Enough of the mixed cliche/pun or whatever. As we head towards the Christmas period a number of things are starting to crystallize about Brexit – the chances of getting a soft Brexit are becoming slimmer by the day. The latest blow to this came from the latest twist in the Singapore/EU trade deal which would seem to indicate that any Brexit deal will have to ratified by all of the remaining EU countries which will be a devil’s own job. Of course the advantage that Britain has over Singapore is that we already comply with all the standards etc that the EU requires. However, this doesn’t mean that it will be easy, even before we come to the ratification by other EU countries, because of two real stumbling blocks: Free movement of people and the role of the European Court of Justice. How this is overcome is where a willingness to compromise on both sides will be paramount and a realisation that it is in both sides interest to do so.
This doesn’t mean that a deal won’t be struck but it looks very very unlikely in the two year article 50 period and I doubt that there is any political will on the British side to extend that time line which means we will have to trade with the EU as though we were never a member of the EU which of course will hurt the EU just as much as it will hurt Britain but that doesn’t mean it won’t happen.

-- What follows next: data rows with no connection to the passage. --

-- ==== Sys2Proof/Proofs/HostReads.lean ====
section
/-! PROOFS. What a host read answers and leaves (spec/00_scope.md, R4–R8; R286, R458): settles O6. -/

namespace Sys2Proof

/-- The whole word as a field. -/
@[simp] theorem Word.field_whole (w : Word) : w.field 0 32 = w.toNat := by
  simpa [Word.field, bits] using Nat.mod_eq_of_lt w.isLt
@[simp] theorem Word.toNat_setField_whole (w : Word) (v : Nat) : (w.setField 0 32 v).toNat = v % 2 ^ 32 := by
  rw [← Word.field_whole, Word.field_setField_same _ _ _ _ (by omega)]

namespace Machine

/-! ## What a read changes -/

/-- As `Frame`, but for the answer that a read leaves. -/
def ReadFrame (w : List Nat) (d e : Dev) : Prop := Frame w d { e with readData := d.readData }

theorem ReadFrame.trans {w : List Nat} {a b c : Dev} (h1 : ReadFrame w a b) (h2 : ReadFrame w b c) : ReadFrame w a c := by
  obtain ⟨regs1, rest1⟩ := h1
  obtain ⟨regs2, rest2⟩ := h2
  refine ⟨fun o ho hi => (regs2 o ho hi).trans (regs1 o ho hi), ?_⟩
  unfold OnlyRegs at *
  rw [← rest2] at rest1
  exact rest1
theorem ReadFrame.mono {v w : List Nat} {a b : Dev} (h : ReadFrame v a b) (hs : ∀ o ∈ v, o ∈ w) : ReadFrame w a b := Frame.mono h hs
theorem ReadFrame.answer {w : List Nat} {a b : Dev} (h : ReadFrame w a b) (v : Nat) : ReadFrame w a (b.answer v) := h
theorem Frame.readFrame {w : List Nat} {a b : Dev} (h : Frame w a b) (hr : b.readData = a.readData) : ReadFrame w a b := by
  unfold ReadFrame; rw [← hr]; exact h
theorem ReadFrame.reg {w : List Nat} {d e : Dev} (h : ReadFrame w d e) {o : Nat} (ho : o ∉ w) (hi : irqReg o = false) : e.reg o = d.reg o :=
  h.1 o ho hi
theorem ReadFrame.pstate {w : List Nat} {d e : Dev} (h : ReadFrame w d e) (hw : 8 ∉ w) : e.pstate = d.pstate :=
  congrArg (Word.field · 8 3) (h.reg hw rfl)
/-- Storing one register word and what it held at the clock's start, then answering. -/
theorem ReadFrame.setReg (d : Dev) (o : Nat) (v z : Word) (x : Nat) : ReadFrame [o] d (((d.setReg o v).setReg0 o z).answer x) :=
  ⟨fun _ hj _ => Dev.reg_setReg_ne d v (List.ne_of_not_mem_cons hj), rfl⟩

/-! ## Words read by their access codes (R5, R7, R8) -/

/-- The fields follow one another from bit `lo` up to bit 31. -/
def tiles : Nat → List FieldRow → Bool
  | lo, [] => lo == 32
  | lo, f :: t => f.lo == lo && decide (lo ≤ f.hi) && tiles (f.hi + 1) t
/-- Fields that fill the word, none read-clear or write-only. -/
def keptFields (fs : List FieldRow) : Bool := tiles 0 fs && fs.all (fun f => f.acc != .rc && f.acc != .wo)
/-- One read-clear field that is the whole word. -/
def countFields : List FieldRow → Bool
  | [f] => f.lo == 0 && f.hi == 31 && f.acc == .rc
  | _ => false
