/-! What the slot shows of a good image. -/

/-- The words of the identifier stand above the slot's status and section count. -/
theorem Dev.reg_idWords (k o : Nat) (ho : o < 0x100118 + k * 0x40) (l : List (Nat × Nat)) (d : Dev) :
    (l.foldl (fun d p => d.wr F.FMR_IMG_ID_ID p.1 k p.2) d).reg o = d.reg o := by
  induction l generalizing d with
  | nil => rfl
  | cons p t ih =>
    rw [List.foldl_cons, ih]
    refine Dev.reg_wr_ne _ _ _ _ _ ?_
    show o ≠ 0x100118 + k * 0x40 + p.2 * 4
    omega
theorem Dev.rd_showVerified {d : Dev} {k : Nat} {v : Verified} {f : Fld} (ho : f.at_ k 0 < 0x100118 + k * 0x40) :
    (d.showVerified k v).rd f k = (((((d.imgStatus k 2 0).flag F.FMR_IMG_STATUS_SIGNED v.signed_ k).wr F.FMR_IMG_STATUS_KEY v.key k).flag
      F.FMR_IMG_STATUS_DEV v.dev k).wr F.FMR_IMG_SECTIONS_SECTIONS v.image.sections.length k).rd f k := by
  unfold Dev.rd Dev.showVerified
  rw [Dev.reg_idWords k _ ho]
/-- The section count stands in a register of its own, over the slot's status. -/
theorem statusOff_lt (k : Nat) {f : Fld} (h : f.off = 0x100110) (hst : f.st = 0x40) : f.at_ k 0 < 0x100118 + k * 0x40 ∧
    f.at_ k 0 ≠ F.FMR_IMG_SECTIONS_SECTIONS.at_ k 0 := by
  have : F.FMR_IMG_SECTIONS_SECTIONS.at_ k 0 = 0x100114 + k * 0x40 + 0 * 0 := rfl
  unfold Fld.at_ at *
  rw [h, hst]
  omega

theorem Dev.showVerified_state (d : Dev) (k : Nat) (v : Verified) : (d.showVerified k v).rd F.FMR_IMG_STATUS_STATE k = 2 := by
  obtain ⟨hlt, hne⟩ := statusOff_lt k (f := F.FMR_IMG_STATUS_STATE) rfl rfl
  rw [Dev.rd_showVerified hlt, Dev.rd_wr_ne _ _ _ _ _ _ _ _ hne, Dev.flag, Dev.flag, Dev.rd_wr_field _ _ _ _ _ _ _ _ (by decide) (by decide),
    Dev.rd_wr_field _ _ _ _ _ _ _ _ (by decide) (by decide), Dev.rd_wr_field _ _ _ _ _ _ _ _ (by decide) (by decide), Dev.rd_imgStatus_state]
theorem Dev.showVerified_code (d : Dev) (k : Nat) (v : Verified) : (d.showVerified k v).rd F.FMR_IMG_STATUS_CODE k = 0 := by
  obtain ⟨hlt, hne⟩ := statusOff_lt k (f := F.FMR_IMG_STATUS_CODE) rfl rfl
  rw [Dev.rd_showVerified hlt, Dev.rd_wr_ne _ _ _ _ _ _ _ _ hne, Dev.flag, Dev.flag, Dev.rd_wr_field _ _ _ _ _ _ _ _ (by decide) (by decide),
    Dev.rd_wr_field _ _ _ _ _ _ _ _ (by decide) (by decide), Dev.rd_wr_field _ _ _ _ _ _ _ _ (by decide) (by decide), Dev.rd_imgStatus_code]
theorem Dev.showVerified_signed (d : Dev) (k : Nat) (v : Verified) :
    (d.showVerified k v).rd F.FMR_IMG_STATUS_SIGNED k = if v.signed_ then 1 else 0 := by
  obtain ⟨hlt, hne⟩ := statusOff_lt k (f := F.FMR_IMG_STATUS_SIGNED) rfl rfl
  rw [Dev.rd_showVerified hlt, Dev.rd_wr_ne _ _ _ _ _ _ _ _ hne, Dev.flag, Dev.flag, Dev.rd_wr_field _ _ _ _ _ _ _ _ (by decide) (by decide),
    Dev.rd_wr_field _ _ _ _ _ _ _ _ (by decide) (by decide), Dev.rd_wr_same _ _ _ _ _ (by decide)]
  cases v.signed_ <;> rfl
theorem Dev.showVerified_sections (d : Dev) (k : Nat) (v : Verified) :
    (d.showVerified k v).rd F.FMR_IMG_SECTIONS_SECTIONS k = v.image.sections.length % 256 := by
  have hlt : F.FMR_IMG_SECTIONS_SECTIONS.at_ k 0 < 0x100118 + k * 0x40 := by
    show 0x100114 + k * 0x40 + 0 * 0 < _
    omega
  rw [Dev.rd_showVerified hlt, Dev.rd_wr_same _ _ _ _ _ (by decide)]
  rfl

/-! What the end of a verification leaves alone. -/

theorem OnlyRegs.showVerified (d : Dev) (k : Nat) (v : Verified) : OnlyRegs d (d.showVerified k v) := by
  have ids (l : List (Nat × Nat)) (b : Dev) (hb : OnlyRegs d b) : OnlyRegs d (l.foldl (fun d p => d.wr F.FMR_IMG_ID_ID p.1 k p.2) b) := by
    induction l generalizing b with
    | nil => exact hb
    | cons p t ih => exact ih _ (hb.trans rfl)
  exact ids _ _ rfl
theorem OnlyRegs.slots {a b : Dev} (h : OnlyRegs a b) : b.slots = a.slots := by
  unfold OnlyRegs at h; rw [← h]
theorem OnlyRegs.clk {a b : Dev} (h : OnlyRegs a b) : b.clk = a.clk := by
  unfold OnlyRegs at h; rw [← h]
/-- Setting the time aside on both sides. -/
theorem OnlyRegs.atTime {a b : Dev} (h : OnlyRegs a b) (d : Dev) : OnlyRegs (a.atTime d) (b.atTime d) := by
  unfold OnlyRegs at h; rw [← h]; rfl
theorem OnlyRegs.withSlots {a b : Dev} (h : OnlyRegs a b) (t : Tab Slot) : OnlyRegs { a with slots := t } { b with slots := t } := by
  unfold OnlyRegs at h; rw [← h]; rfl
theorem Frame.atTime {w : List Nat} {a b : Dev} (h : Frame w a b) (d : Dev) : Frame w (a.atTime d) (b.atTime d) :=
  ⟨h.1, h.2.atTime d⟩

/-- What VERIFY's end leaves of a slot whose image is good (R52, R54). -/
theorem Dev.verifyEnd_good_holds {d : Dev} {k : Nat} {v : Verified} (hk : k < 2) (hst : d.rd F.FMR_IMG_STATUS_STATE k = 1) (hp : d.pagesGood k)
    (hv : d.verifyImage (d.imageBytes k) = .ok v) :
    (d.verifyEnd k).rd F.FMR_IMG_STATUS_STATE k = 2 ∧ (d.verifyEnd k).rd F.FMR_IMG_STATUS_CODE k = 0 ∧
    (d.verifyEnd k).rd F.FMR_IMG_STATUS_SIGNED k = (if v.signed_ then 1 else 0) ∧
    (d.verifyEnd k).rd F.FMR_IMG_SECTIONS_SECTIONS k = v.image.sections.length % 256 ∧ ((d.verifyEnd k).slot k).image = some v.image ∧
    Raised (d.verifyEnd k) 7 k ∧ (d.verifyEnd k).clk = max d.clk ((d.slot k).since + ((d.slot k).length + 3) / 4) ∧
    OnlyRegs d { (d.verifyEnd k).atTime d with slots := d.slots } := by
  rw [Dev.verifyEnd_good hst hp hv]
  generalize hD : ({ d.afterVerify k with slots := d.slots.put k { d.slot k with image := some v.image } } : Dev) = D
  have only : OnlyRegs D ((D.showVerified k v).raise 7 k) := (OnlyRegs.showVerified D k v).trans (Frame.raise (Frame.refl [] _) 7 k (by omega)).2
  have read (f : Fld) (hlow : 0x100000 ≤ f.off) (hhigh : f.off < 0x102000) (hst : f.st ≤ 0x40) :
      ((D.showVerified k v).raise 7 k).rd f k = (D.showVerified k v).rd f k := Dev.rd_raise_fmr _ _ (by omega) hlow hhigh hst (by omega)
  refine ⟨?_, ?_, ?_, ?_, ?_, raised_raise _ _ (by omega), ?_, ?_⟩
  · rw [read _ (by decide) (by decide) (by decide), Dev.showVerified_state]
  · rw [read _ (by decide) (by decide) (by decide), Dev.showVerified_code]
  · rw [read _ (by decide) (by decide) (by decide), Dev.showVerified_signed]
  · rw [read _ (by decide) (by decide) (by decide), Dev.showVerified_sections]
  · rw [Dev.slot, only.slots, ← hD, Tab.getD_put_same]
  · rw [only.clk, ← hD]
    exact Dev.advanceTo_clk d _
  · have back : ({ D.atTime d with slots := d.slots } : Dev) = d := by
      rw [← hD]
      exact congrArg (fun x : Dev => { x with slots := d.slots }) (Dev.atTime_advanceTo d _)
    have := (only.atTime d).withSlots d.slots
    rwa [back] at this
/-- What VERIFY's end leaves of a slot whose image fails a check (R52, R66). -/
theorem Dev.verifyEnd_bad_holds {d : Dev} {k c : Nat} (hk : k < 2) (hst : d.rd F.FMR_IMG_STATUS_STATE k = 1) (hp : d.pagesGood k)
    (hv : d.verifyImage (d.imageBytes k) = .error c) :
    (d.verifyEnd k).rd F.FMR_IMG_STATUS_STATE k = 3 ∧ (d.verifyEnd k).rd F.FMR_IMG_STATUS_CODE k = c % 256 ∧ (d.verifyEnd k).slots = d.slots ∧
    Raised (d.verifyEnd k) 7 k ∧ Raised (d.verifyEnd k) 7 2 ∧ Frame [F.FMR_IMG_STATUS_STATE.at_ k 0] d ((d.verifyEnd k).atTime d) := by
  rw [Dev.verifyEnd_bad hst hp hv]
  generalize hD : d.afterVerify k = D
  have frame : Frame [F.FMR_IMG_STATUS_STATE.at_ k 0] D (((D.imgStatus k 3 c).raise 7 k).raise 7 2) :=
    (((Frame.refl _ D).imgStatus k 3 c (List.mem_singleton_self _)).raise 7 k (by omega)).raise 7 2 (by omega)
  have read (f : Fld) (hlow : 0x100000 ≤ f.off) (hhigh : f.off < 0x102000) (hst : f.st ≤ 0x40) :
      (((D.imgStatus k 3 c).raise 7 k).raise 7 2).rd f k = (D.imgStatus k 3 c).rd f k := by
    rw [Dev.rd_raise_fmr _ _ (by omega) hlow hhigh hst (by omega), Dev.rd_raise_fmr _ _ (by omega) hlow hhigh hst (by omega)]
  refine ⟨?_, ?_, ?_, (raised_raise _ _ (by omega)).raise _ (by omega), raised_raise _ _ (by omega), ?_⟩
  · rw [read _ (by decide) (by decide) (by decide), Dev.rd_imgStatus_state]
  · rw [read _ (by decide) (by decide) (by decide), Dev.rd_imgStatus_code]
  · rw [frame.2.slots, ← hD]
    exact Dev.advanceTo_slots d _
  · have := frame.atTime d
    rwa [show D.atTime d = d from hD ▸ Dev.atTime_advanceTo d _] at this

/-! ## RELEASE (R54, R497) -/

theorem Dev.imageRelease_unused {d : Dev} {k : Nat} (h : d.rd F.FMR_IMG_STATUS_STATE k = 0 ∨ d.rd F.FMR_IMG_STATUS_STATE k = 3 ∨
      (d.rd F.FMR_IMG_STATUS_STATE k = 2 ∧ ∀ i, i < 128 → d.secState i = 0)) :
    d.imageRelease k = ({ d with slots := d.slots.erase k } : Dev).imgStatus k 0 0 := by
  unfold Dev.imageRelease
  refine if_neg ?_
  rintro (h1 | ⟨h2, hused⟩)
  · omega
  · have absent : ∀ i, i < 128 → d.secState i = 0 := by
      rcases h with h | h | ⟨_, h⟩
      · omega
      · omega
      · exact h
    have none_in (f : Nat → Bool) (hf : f 0 = false) : d.sectionsIn f = [] := by
      unfold Dev.sectionsIn
      rw [List.filter_eq_nil_iff]
      intro i hi
      rw [absent i (List.mem_range.mp hi), hf]
      decide
    rw [none_in _ rfl, none_in _ rfl] at hused
    simp at hused

/-! ## The obligation -/

/-- Settles O7: each command answers the device function of its name; an accepted VERIFY notes the image and shows VERIFYING, its end shows VERIFIED or
REJECTED with what the checks of R52 found, RELEASE of an unused slot empties it, and GOVERN writes one field. -/
theorem imageCommandsComplete : Obligations.ImageCommandsComplete := by
  unfold Obligations.ImageCommandsComplete
  refine ⟨fun s => ⟨fun _ => rfl, fun hrun => ⟨fun k => exec_host_run (f := fun d => d.verify k) rfl hrun,
    fun k => exec_host_run (f := fun d => d.imageRelease k) rfl hrun, fun k => exec_host_run (f := fun d => d.governWrite k) rfl hrun⟩⟩,
    fun s k => ⟨?_, ?_, ?_, ?_, ?_, ?_⟩⟩
  · intro hrun hst
    refine completes_host (f := fun d => d.verify k) rfl hrun ?_
    simp only [Dev.verify_accepted hst]
    have noted : (({ s.dev with slots := s.dev.slots.put k (s.dev.noted k) } : Dev).imgStatus k 1 0).slot k = s.dev.noted k := Tab.getD_put_same ..
    rw [noted]
    exact ⟨Dev.rd_imgStatus_state .., Dev.rd_imgStatus_code .., rfl, rfl, rfl, rfl, rfl, rfl, fun j hj => Tab.get?_put_ne _ _ hj,
      (Frame.refl _ s.dev).imgStatus k 1 0 (List.mem_singleton_self _)⟩
  · intro hrun hst
    refine completes_host (f := fun d => d.verify k) rfl hrun ?_
    simp only [Dev.verify_busy hst]
    exact ⟨Dev.rd_wr_same _ _ _ _ _ (by decide), Dev.rd_wr_field _ _ _ _ _ _ _ _ (by decide) (by decide),
      (Frame.refl _ s.dev).wr _ _ _ _ (List.mem_singleton_self _)⟩
  · intro v hst hp hv
    exact completes_lift (f := fun d => d.verifyEnd k) rfl (Dev.verifyEnd_good_holds k.isLt hst hp hv)
  · intro c hst hp hv
    exact completes_lift (f := fun d => d.verifyEnd k) rfl (Dev.verifyEnd_bad_holds k.isLt hst hp hv)
  · intro hrun hst
    refine completes_host (f := fun d => d.imageRelease k) rfl hrun ?_
    simp only [Dev.imageRelease_unused hst]
    exact ⟨Dev.rd_imgStatus_state .., Dev.rd_imgStatus_code .., Tab.get?_erase_same .., fun j hj => Tab.get?_erase_ne _ hj,
      (Frame.refl _ s.dev).imgStatus k 0 0 (List.mem_singleton_self _)⟩
  · intro hrun
    refine completes_host (f := fun d => d.governWrite k) rfl hrun ⟨?_, (Frame.refl _ s.dev).wr _ _ _ _ (List.mem_singleton_self _)⟩
    rw [Dev.governWrite, Dev.rd_wr_same _ _ _ _ _ (by decide)]
    exact Nat.mod_eq_of_lt k.isLt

So in the New Year anybody who is responsible for exporting from Britain will really have to come to terms with a world where there is no trade deal between Britain and the EU and have to plan accordingly. It will mean that some jobs will be displaced but as to what the true extent of that maybe we will have to wait and see. There will be a huge amount of noise and smoke floating around as groups lobby for their own special interest but that is one of the many costs of living in a free country.
So as the year come to a close I have now spent quite a bit of time reflecting on Brexit and I have to say I have somewhat changed my mind. Yes I wanted us to stay in the EU but that boat has sailed. I now think that we need to embrace Brevit as a clean break as anything else will be a drag on the economy. We are going to have to accept that in the short term there will be a cost to be paid and we will have to hope that it is worth it. I suspect it won’t be as high as I feared before the vote but there will be a cost nonetheless. We do have numerous advantages compared to all of the countries left in the EU and we should try and profit from them especially if the EU doesn’t want to work with Britain to both our mutual benefit. It is going to be a bumpy and at times painful next 10 years but we will survive because you know what we have been through these things before and we have done so in the past.